**What is needed**:
Transcribe the records word for word, beginning with the first line and ending with the line that contains "opaque emuWord : Nat → Nat → TWord"; include nothing else.

**Records drawn from a dataset**:
· · · · ·

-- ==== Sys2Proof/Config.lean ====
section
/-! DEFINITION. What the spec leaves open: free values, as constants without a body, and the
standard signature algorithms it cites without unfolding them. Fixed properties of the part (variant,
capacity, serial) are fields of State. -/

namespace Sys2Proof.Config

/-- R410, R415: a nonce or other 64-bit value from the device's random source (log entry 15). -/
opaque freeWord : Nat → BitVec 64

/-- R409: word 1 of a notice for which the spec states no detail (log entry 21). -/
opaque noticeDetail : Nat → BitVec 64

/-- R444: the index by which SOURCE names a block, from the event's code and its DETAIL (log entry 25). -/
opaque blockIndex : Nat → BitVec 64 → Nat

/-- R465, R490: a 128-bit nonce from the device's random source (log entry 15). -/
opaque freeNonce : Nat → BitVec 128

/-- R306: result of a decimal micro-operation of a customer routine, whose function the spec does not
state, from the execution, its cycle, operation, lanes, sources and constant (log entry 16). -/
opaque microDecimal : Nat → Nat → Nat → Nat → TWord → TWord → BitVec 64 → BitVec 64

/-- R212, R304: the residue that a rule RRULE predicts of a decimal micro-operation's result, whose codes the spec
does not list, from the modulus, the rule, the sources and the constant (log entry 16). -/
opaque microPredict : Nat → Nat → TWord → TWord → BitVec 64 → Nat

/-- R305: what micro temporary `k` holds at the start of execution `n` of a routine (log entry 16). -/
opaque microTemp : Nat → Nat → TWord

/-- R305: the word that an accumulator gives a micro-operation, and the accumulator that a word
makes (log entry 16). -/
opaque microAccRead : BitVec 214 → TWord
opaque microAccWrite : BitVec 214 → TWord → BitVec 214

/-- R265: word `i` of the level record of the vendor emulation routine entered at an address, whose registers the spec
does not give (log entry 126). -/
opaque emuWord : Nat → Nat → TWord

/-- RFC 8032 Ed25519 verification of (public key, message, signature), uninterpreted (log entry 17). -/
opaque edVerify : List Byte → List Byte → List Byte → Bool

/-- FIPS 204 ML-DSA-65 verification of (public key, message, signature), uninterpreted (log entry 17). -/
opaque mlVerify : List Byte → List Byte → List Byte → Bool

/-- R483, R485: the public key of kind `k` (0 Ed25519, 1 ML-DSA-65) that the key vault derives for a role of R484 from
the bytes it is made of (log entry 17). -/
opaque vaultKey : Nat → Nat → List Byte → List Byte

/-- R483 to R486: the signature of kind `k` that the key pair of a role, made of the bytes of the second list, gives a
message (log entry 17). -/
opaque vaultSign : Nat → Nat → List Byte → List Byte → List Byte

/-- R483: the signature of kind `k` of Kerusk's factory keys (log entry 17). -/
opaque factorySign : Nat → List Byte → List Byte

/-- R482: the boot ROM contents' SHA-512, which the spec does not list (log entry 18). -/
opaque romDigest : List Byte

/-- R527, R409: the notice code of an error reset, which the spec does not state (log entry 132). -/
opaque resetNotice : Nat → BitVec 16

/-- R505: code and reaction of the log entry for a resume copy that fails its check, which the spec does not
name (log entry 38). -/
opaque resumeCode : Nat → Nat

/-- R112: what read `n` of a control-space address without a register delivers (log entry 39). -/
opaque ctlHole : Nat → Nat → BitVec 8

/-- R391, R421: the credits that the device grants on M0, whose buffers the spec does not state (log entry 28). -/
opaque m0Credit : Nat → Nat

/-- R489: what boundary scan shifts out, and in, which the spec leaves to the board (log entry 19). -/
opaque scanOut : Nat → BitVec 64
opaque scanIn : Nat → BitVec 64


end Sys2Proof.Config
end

· · · · ·

**Task solution**:
-- ==== Sys2Proof/Config.lean ====
section
/-! DEFINITION. What the spec leaves open: free values, as constants without a body, and the
standard signature algorithms it cites without unfolding them. Fixed properties of the part (variant,
capacity, serial) are fields of State. -/

namespace Sys2Proof.Config

/-- R410, R415: a nonce or other 64-bit value from the device's random source (log entry 15). -/
opaque freeWord : Nat → BitVec 64

/-- R409: word 1 of a notice for which the spec states no detail (log entry 21). -/
opaque noticeDetail : Nat → BitVec 64

/-- R444: the index by which SOURCE names a block, from the event's code and its DETAIL (log entry 25). -/
opaque blockIndex : Nat → BitVec 64 → Nat

/-- R465, R490: a 128-bit nonce from the device's random source (log entry 15). -/
opaque freeNonce : Nat → BitVec 128

/-- R306: result of a decimal micro-operation of a customer routine, whose function the spec does not
state, from the execution, its cycle, operation, lanes, sources and constant (log entry 16). -/
opaque microDecimal : Nat → Nat → Nat → Nat → TWord → TWord → BitVec 64 → BitVec 64

/-- R212, R304: the residue that a rule RRULE predicts of a decimal micro-operation's result, whose codes the spec
does not list, from the modulus, the rule, the sources and the constant (log entry 16). -/
opaque microPredict : Nat → Nat → TWord → TWord → BitVec 64 → Nat

/-- R305: what micro temporary `k` holds at the start of execution `n` of a routine (log entry 16). -/
opaque microTemp : Nat → Nat → TWord

/-- R305: the word that an accumulator gives a micro-operation, and the accumulator that a word
makes (log entry 16). -/
opaque microAccRead : BitVec 214 → TWord
opaque microAccWrite : BitVec 214 → TWord → BitVec 214

/-- R265: word `i` of the level record of the vendor emulation routine entered at an address, whose registers the spec
does not give (log entry 126). -/
opaque emuWord : Nat → Nat → TWord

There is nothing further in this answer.